My experiences with Crohns have been very similar to yours, it took five years for me though! Mine started after a trip to Mexico but my symptoms felt more like a stomach ulcer initially.... Although I was constantly on the toilet and lost three stone I had a vile burning gripping like pain in my mid intestine area. My stool samples kept coming back full of fat so I had a year of Pancreas tests and treatment and just got more and more unwell..... during the next four years it was everything from IBS to ME and I spent a lot of time in hospital. Like you it was the capsule that diagnosed me, small bowel quite badly ulcerated, I am on Pred at 40mg and have been for some time because as soon as they lower the dose my symptoms rare up very quickly, I'm also taking Azathioprine but too early yet to see if it is going to help. I wanted to drop you a line because I so understand the devastating effect of waiting so long to be diagnosed and being so unwell makes you feel alone and depressed. I'm not out of the woods yet and the drugs make me feel crap but what I would say is that mentally I feel so much more positive, you are in safe hands with the gastro doctors, it may take time but they will get you as well as can be and always keep an eye on you so try not to worry about the bigger picture and take one day at a time . Good luck and I hope you soon feel better
Hi Chihuahua, Your experience does sound exactly like mine. I get the same intense ache in my upper stomach area and I also wondered if there was a stomach ulcer at times. But the photos from the capsule endoscopy showed the inflammation, ulceration and scarring is in the small bowel. Having said that, I've also had dreadful pain in my pelvis and in what feels like the colon yet they couldn't see anything there. Isn't it weird that our problems began after a trip abroad? Makes you wonder if a bug triggered something in the body... I've been taking 25mg of Pred for two weeks now. It kicked in after four days and I felt loads better for about a week. But yesterday I got the dreaded ache and colicky symptoms back and today has been much the same. I don't have any bad side effects from the drug yet - in fact, I feel amazing, full of energy and it has cleared up other inflammatory things going on - joint pain, skin rashes, sinus trouble, asthma. I hadn't realised I was so ridden with inflammation until I took the Pred! Makes me wonder if these auto-immune diseases are all interrelated. How often do you get to see your consultant? If you have relapses, so you ring them to ask for medication or what? It's going to be another two months before I see my consultant again and I don't want to spend yet another spring feeling dreadful. Has your consultant given you any idea of a long-term prognosis? Do they manage to get people fixed up eventually....or is it just too unpredictable? It's so frustrating not knowing what the future holds....but I think I'm coming to terms with things a little. Thanks for your reply. It feels good to have someone whose Crohn's is similar, to talk to and exchange notes with. How is it going with the azathiaprine now? Hope you're having some good days.

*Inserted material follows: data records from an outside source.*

theorem isWordOf_of_decodeFamily8 {w : Word} {i : Instr} (hw : fieldFamily w = 0x8#4)
    (h : decodeFamily8 w = some i) : IsWordOf w i := by
  have hformat {n : Nibble} (hn : (fieldN w).toNat = n.toNat) :
      formatXyn 0x8#4 (fieldX w) (fieldY w) n = w := formatXyn_of_fields hw (BitVec.eq_of_toNat_eq hn)
  unfold decodeFamily8 at h
  split at h <;> cases h <;> exact ⟨rfl, hformat ‹_›⟩

theorem isWordOf_of_decodeFamilyE {w : Word} {i : Instr} (hw : fieldFamily w = 0xE#4)
    (h : decodeFamilyE w = some i) : IsWordOf w i := by
  unfold decodeFamilyE at h
  split_ifs at h with hkk hkk <;> cases h <;> exact ⟨rfl, formatXkk_of_fields hw hkk⟩

theorem isWordOf_of_decodeFamilyF {w : Word} {i : Instr} (hw : fieldFamily w = 0xF#4)
    (h : decodeFamilyF w = some i) : IsWordOf w i := by
  unfold decodeFamilyF at h
  split_ifs at h <;> cases h <;> exact ⟨rfl, formatXkk_of_fields hw ‹_›⟩

/-- The branches of the decoder in their order: `h_1` is family 0, `h_16` family F. -/
theorem isWordOf_of_decodeWord {w : Word} {i : Instr} (h : decodeWord w = some i) : IsWordOf w i := by
  have hfamily {o : Nibble} (ho : (fieldFamily w).toNat = o.toNat) : fieldFamily w = o :=
    BitVec.eq_of_toNat_eq ho
  unfold decodeWord at h
  split at h
  case h_1 => exact isWordOf_of_decodeFamily0 h
  case h_6 hw | h_10 hw =>
    split_ifs at h with hn
    cases h
    exact ⟨rfl, formatXyn_of_fields (hfamily hw) hn⟩
  case h_9 hw => exact isWordOf_of_decodeFamily8 (hfamily hw) h
  case h_14 hw =>
    cases h
    exact ⟨decide_eq_true (fieldN w).isLt, formatXyn_of_fields (hfamily hw) (by simp)⟩
  case h_15 hw => exact isWordOf_of_decodeFamilyE (hfamily hw) h
  case h_16 hw => exact isWordOf_of_decodeFamilyF (hfamily hw) h
  case h_2 hw | h_3 hw | h_11 hw | h_12 hw => cases h; exact ⟨rfl, formatNnn_of_family (hfamily hw)⟩
  case h_4 hw | h_5 hw | h_7 hw | h_8 hw | h_13 hw =>
    cases h; exact ⟨rfl, formatXkk_of_family (hfamily hw)⟩
  case h_17 => cases h

/-- Settles O3, family by family of the decoder. -/
theorem encodeInvertsDecode : Obligations.EncodeInvertsDecode := fun _ _ => isWordOf_of_decodeWord

/-! The opcode map (R65 to R72). -/

/-- The instruction with the operands that the fields of a word give. -/
def Instr.withFields (w : Word) : Instr → Instr
  | .cls => .cls
  | .ret => .ret
  | .jp _ => .jp (fieldNnn w)
  | .call _ => .call (fieldNnn w)
  | .seImm _ _ => .seImm (fieldX w) (fieldKk w)
  | .sneImm _ _ => .sneImm (fieldX w) (fieldKk w)
  | .seReg _ _ => .seReg (fieldX w) (fieldY w)
  | .ldImm _ _ => .ldImm (fieldX w) (fieldKk w)
  | .addImm _ _ => .addImm (fieldX w) (fieldKk w)
  | .ldReg _ _ => .ldReg (fieldX w) (fieldY w)
  | .orReg _ _ => .orReg (fieldX w) (fieldY w)
  | .andReg _ _ => .andReg (fieldX w) (fieldY w)
  | .xorReg _ _ => .xorReg (fieldX w) (fieldY w)
  | .addReg _ _ => .addReg (fieldX w) (fieldY w)
  | .sub _ _ => .sub (fieldX w) (fieldY w)
  | .shr _ _ => .shr (fieldX w) (fieldY w)
  | .subn _ _ => .subn (fieldX w) (fieldY w)
  | .shl _ _ => .shl (fieldX w) (fieldY w)
  | .sneReg _ _ => .sneReg (fieldX w) (fieldY w)
  | .ldI _ => .ldI (fieldNnn w)
  | .jpV0 _ => .jpV0 (fieldNnn w)
  | .rnd _ _ => .rnd (fieldX w) (fieldKk w)
  | .drw _ _ _ => .drw (fieldX w) (fieldY w) (fieldN w).toNat
  | .skp _ => .skp (fieldX w)
  | .sknp _ => .sknp (fieldX w)
  | .ldVxDt _ => .ldVxDt (fieldX w)
  | .ldVxK _ => .ldVxK (fieldX w)
  | .ldDtVx _ => .ldDtVx (fieldX w)
  | .ldStVx _ => .ldStVx (fieldX w)
  | .addI _ => .addI (fieldX w)
  | .ldF _ => .ldF (fieldX w)
  | .ldB _ => .ldB (fieldX w)
  | .ldMemVx _ => .ldMemVx (fieldX w)
  | .ldVxMem _ => .ldVxMem (fieldX w)

theorem rowOf_withFields (w : Word) (i : Instr) : rowOf (i.withFields w) = rowOf i := by cases i <;> rfl

theorem wellFormed_withFields (w : Word) (i : Instr) : WellFormed (i.withFields w) = true := by
  cases i with
  | drw x y n => exact decide_eq_true (fieldN w).isLt
  | _ => rfl

/-! A mask leaves the fields whose bits it holds. -/

theorem fieldFamily_and_F000 (w : Word) : fieldFamily (w &&& 0xF000) = fieldFamily w := by
  unfold fieldFamily; ext k hk; interval_cases k <;> simp

theorem fieldFamily_and_F00F (w : Word) : fieldFamily (w &&& 0xF00F) = fieldFamily w := by
  unfold fieldFamily; ext k hk; interval_cases k <;> simp

theorem fieldFamily_and_F0FF (w : Word) : fieldFamily (w &&& 0xF0FF) = fieldFamily w := by
  unfold fieldFamily; ext k hk; interval_cases k <;> simp

theorem fieldN_and_F00F (w : Word) : fieldN (w &&& 0xF00F) = fieldN w := by
  unfold fieldN; ext k hk; interval_cases k <;> simp

theorem fieldKk_and_F0FF (w : Word) : fieldKk (w &&& 0xF0FF) = fieldKk w := by
  unfold fieldKk; ext k hk; interval_cases k <;> simp

section Rows
variable {w p : Word}

theorem matches_iff {r : OpcodeRow} : r.matches w = true ↔ w &&& r.mask = r.pattern := decide_eq_true_iff

theorem family_of_matches_F000 (h : OpcodeRow.matches ⟨0xF000, p⟩ w = true) :
    fieldFamily w = fieldFamily p := by
  rw [← fieldFamily_and_F000, matches_iff.mp h]

theorem fields_of_matches_F00F (h : OpcodeRow.matches ⟨0xF00F, p⟩ w = true) :
    fieldFamily w = fieldFamily p ∧ fieldN w = fieldN p := by
  rw [← fieldFamily_and_F00F, ← fieldN_and_F00F, matches_iff.mp h]
  exact ⟨rfl, rfl⟩

theorem fields_of_matches_F0FF (h : OpcodeRow.matches ⟨0xF0FF, p⟩ w = true) :
    fieldFamily w = fieldFamily p ∧ fieldKk w = fieldKk p := by
  rw [← fieldFamily_and_F0FF, ← fieldKk_and_F0FF, matches_iff.mp h]
  exact ⟨rfl, rfl⟩

theorem eq_of_matches_FFFF (h : OpcodeRow.matches ⟨0xFFFF, p⟩ w = true) : p = w :=
  (matches_iff.mp h).symm.trans BitVec.and_allOnes

end Rows

theorem encodeWord_withFields {w : Word} {i : Instr} (h : (rowOf i).matches w = true) :
    encodeWord (i.withFields w) = w := by
  cases i with
  | cls | ret => exact eq_of_matches_FFFF h
  | jp nnn | call nnn | ldI nnn | jpV0 nnn => exact formatNnn_of_family (family_of_matches_F000 h)
  | seImm x kk | sneImm x kk | ldImm x kk | addImm x kk | rnd x kk =>
    exact formatXkk_of_family (family_of_matches_F000 h)
  | drw x y n => exact formatXyn_of_fields (family_of_matches_F000 h) (by simp)
  | seReg x y | sneReg x y | ldReg x y | orReg x y | andReg x y | xorReg x y | addReg x y | sub x y | shr x y
  | subn x y | shl x y =>
    obtain ⟨hfamily, hn⟩ := fields_of_matches_F00F h
    exact formatXyn_of_fields hfamily hn
  | skp x | sknp x | ldVxDt x | ldVxK x | ldDtVx x | ldStVx x | addI x | ldF x | ldB x | ldMemVx x
  | ldVxMem x =>
    obtain ⟨hfamily, hkk⟩ := fields_of_matches_F0FF h
    exact formatXkk_of_fields hfamily hkk

theorem decodeWord_of_matches {w : Word} {i : Instr} (h : (rowOf i).matches w = true) :
    decodeWord w = some (i.withFields w) := by
  rw [← decodeWord_encodeWord (wellFormed_withFields w i), encodeWord_withFields h]

end Sys2Proof

namespace Sys2Proof.Laws.EncodesItsRow

/-- The law of the row holds of every instruction. -/
theorem forall_instr : ∀ i : Instr, Statement i
  | .cls => cls
  | .ret => ret
  | .jp nnn => jp nnn
  | .call nnn => call nnn
  | .seImm x kk => seImm x kk
  | .sneImm x kk => sneImm x kk
  | .seReg x y => seReg x y
  | .ldImm x kk => ldImm x kk
  | .addImm x kk => addImm x kk
  | .ldReg x y => ldReg x y
  | .orReg x y => orReg x y
  | .andReg x y => andReg x y
  | .xorReg x y => xorReg x y
  | .addReg x y => addReg x y
  | .sub x y => sub x y
  | .shr x y => shr x y
  | .subn x y => subn x y
  | .shl x y => shl x y
  | .sneReg x y => sneReg x y
  | .ldI nnn => ldI nnn
  | .jpV0 nnn => jpV0 nnn
  | .rnd x kk => rnd x kk
  | .drw x y n => drw x y n
  | .skp x => skp x
  | .sknp x => sknp x
  | .ldVxDt x => ldVxDt x
  | .ldVxK x => ldVxK x
  | .ldDtVx x => ldDtVx x
  | .ldStVx x => ldStVx x
  | .addI x => addI x
  | .ldF x => ldF x
  | .ldB x => ldB x
  | .ldMemVx x => ldMemVx x
  | .ldVxMem x => ldVxMem x

end Sys2Proof.Laws.EncodesItsRow

namespace Sys2Proof

/-! The rows of the map are those of the instructions. -/

theorem rowOf_mem_opcodeRows (i : Instr) : rowOf i ∈ opcodeRows := by
  cases i <;> simp [opcodeRows, rowOf]

theorem exists_rowOf_of_mem : ∀ r ∈ opcodeRows, ∃ i, rowOf i = r := by simp [opcodeRows]

theorem rowOf_matches_of_decodeWord {w : Word} {i : Instr} (h : decodeWord w = some i) :
    (rowOf i).matches w = true := by
  obtain ⟨-, rfl⟩ := isWordOf_of_decodeWord h
  exact Laws.EncodesItsRow.forall_instr i

/-- Settles O4: the one instruction a matching word decodes to has both rows. -/
theorem noWordMatchesTwoRows : Obligations.NoWordMatchesTwoRows := by
  intro w p q hp hq hpw hqw
  obtain ⟨i, rfl⟩ := exists_rowOf_of_mem p hp
  obtain ⟨j, rfl⟩ := exists_rowOf_of_mem q hq
  have hsame : i.withFields w = j.withFields w :=
    Option.some.inj ((decodeWord_of_matches hpw).symm.trans (decodeWord_of_matches hqw))
  rw [← rowOf_withFields w i, hsame, rowOf_withFields]

theorem decodeWord_eq_none_iff {w : Word} :
    decodeWord w = none ↔ ∀ r ∈ opcodeRows, r.matches w = false := by
  constructor
  · intro hnone r hr
    obtain ⟨i, rfl⟩ := exists_rowOf_of_mem r hr
    refine Bool.eq_false_iff.mpr fun hmatch => ?_
    cases hnone.symm.trans (decodeWord_of_matches hmatch)
  · intro hrows
    refine Option.eq_none_iff_forall_ne_some.mpr fun i hi => ?_
    cases (hrows _ (rowOf_mem_opcodeRows i)).symm.trans (rowOf_matches_of_decodeWord hi)

/-- Settles O5: a word that matches a row decodes, and the row of a decoded instruction matches its word. -/
theorem undefinedWordsMatchNoRow : Obligations.UndefinedWordsMatchNoRow :=
  ⟨rfl, fun _ => ⟨decodeWord_eq_none_iff, fun i hi =>
    ⟨rowOf_mem_opcodeRows i, rowOf_matches_of_decodeWord hi⟩⟩⟩

/-- Settles O1: fifteen words, each decoded. -/
theorem sampleWordsDecode : Obligations.SampleWordsDecode := by
  unfold Obligations.SampleWordsDecode
  decide

end Sys2Proof
end

section
/-!
What an instruction may write (spec/10_state.md, spec/20_memory.md R43), read off `exec_cases`: a completed
instruction is framed by `touches`. The frame speaks of memory byte by byte, so that the list itself is left as it
was is settled here for every instruction but Fx33 and Fx55.
-/

namespace Sys2Proof.Machine

/-! Memory. -/

/-- The meaning from `s` leaves the memory list as it was. -/
def KeepsMemory (s : State) (r : Result) : Prop := ∀ t, r = .next t → t.mem = s.mem

theorem keepsMemory_raise (f : Fault) (s : State) : KeepsMemory s (raise f s) := by
  rintro t ⟨⟩; rfl

theorem keepsMemory_finish {s u : State} (hu : u.mem = s.mem) (o : NextPc) : KeepsMemory s (finish o u) := by
  rintro t ⟨⟩; exact hu

theorem keepsMemory_afterCheck {s : State} {go : Result} (bad : Option Nat) (h : KeepsMemory s go) :
    KeepsMemory s (afterCheck bad s go) := by
  cases bad with
  | none => exact h
  | some a => exact keepsMemory_raise _ s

Hi Gail, The hardest thing to come to terms with is how your toilet visits change, but once you have some control over this ,you start to feel like you are getting your life back again. But the first thing is getting it into remission and Prednisolone does the trick, then comes the experiments with the drugs (Questran,Azathioprine,Pentasa,etc)to keep you in remission, not forgetting the Loperamide to control the diahorea.when these are all in place then you can start to feel normal again. I don`t mean to be a Job`s comforter but I`m speaking from 32years of Crohns with 2 bowel resections and various other drugs, but I`m still here !! It will slow me down but IT WILL NOT BEAT ME!!!! Chin up, Delilah
Wow..32 years! Thanks for a very reassuring post. It feels better to know there is life after Crohn's! It's really good to talk with other Crohnie's too as I've felt very lonely with this illness. I'm so glad the Pentasa is working for you. Is it an immunosuppressant? I rang my doctor yesterday because I was following instructions and tapering the Prednisolone down to 15mgs a day from 25, and the symptoms were returning with a vengeance. He told me to increase back up 25mg, which is a relief. It's the pain and bloating that get to me the most. After three years of hell I just want some relief! Gail xx
Gail, hello there. My son is 13 and has been through a year of different drugs, he is now on Aza and it seems to be working, he has been in remission for a month and fingers crossed for many more.
My attitude to all of this has been, any day without pain or diarrhoea, is a GOOD DAY! We learned very much to take one day at a time, and not plan too much or think ahead. Everybody is different and for some, no drug will work, it becomes surgery. Our Consultant upped his game after I threatened an official complaint against him - he was SO nice to me the next time he saw me! LOL Sometimes you have to kick their butts but you never give up.
The NACC website is great for information, read up on everything, know the names of all the drugs and what they do, then you can ask questions the next time you have an appointment. Take control for yourself.
I wish you all the best and hope to hear more of your story as time goes on.
Thanks for your lovely warm reply Lynn. I have found the support on here such a help.
It must be very very hard for you watching your son go through this. I find that I get this great surge of anger when I hear about children with this disease...it's like 'Hurry up and find a cure!!!!' I'm glad to hear the Aza is working for him. That's wonderful. I have heard that this drug can help some enormously. A friend of a friend told of a young girl (1 with Crohn's who's been symptom free on Aza for three years.
I joined the NACC. I think it's great that there's lots of info out there. I've been really pro-active in the last three years,. pushing the doctors all the way, constantlyy ringing up and demanding appointments, paying for tests etc...but still it took three years...I wonder how long it would have taken if I'd waited for them to act at their own pace! But having knowledge is really empowering I think. It's good to know what the options are and makes you feel less helpless.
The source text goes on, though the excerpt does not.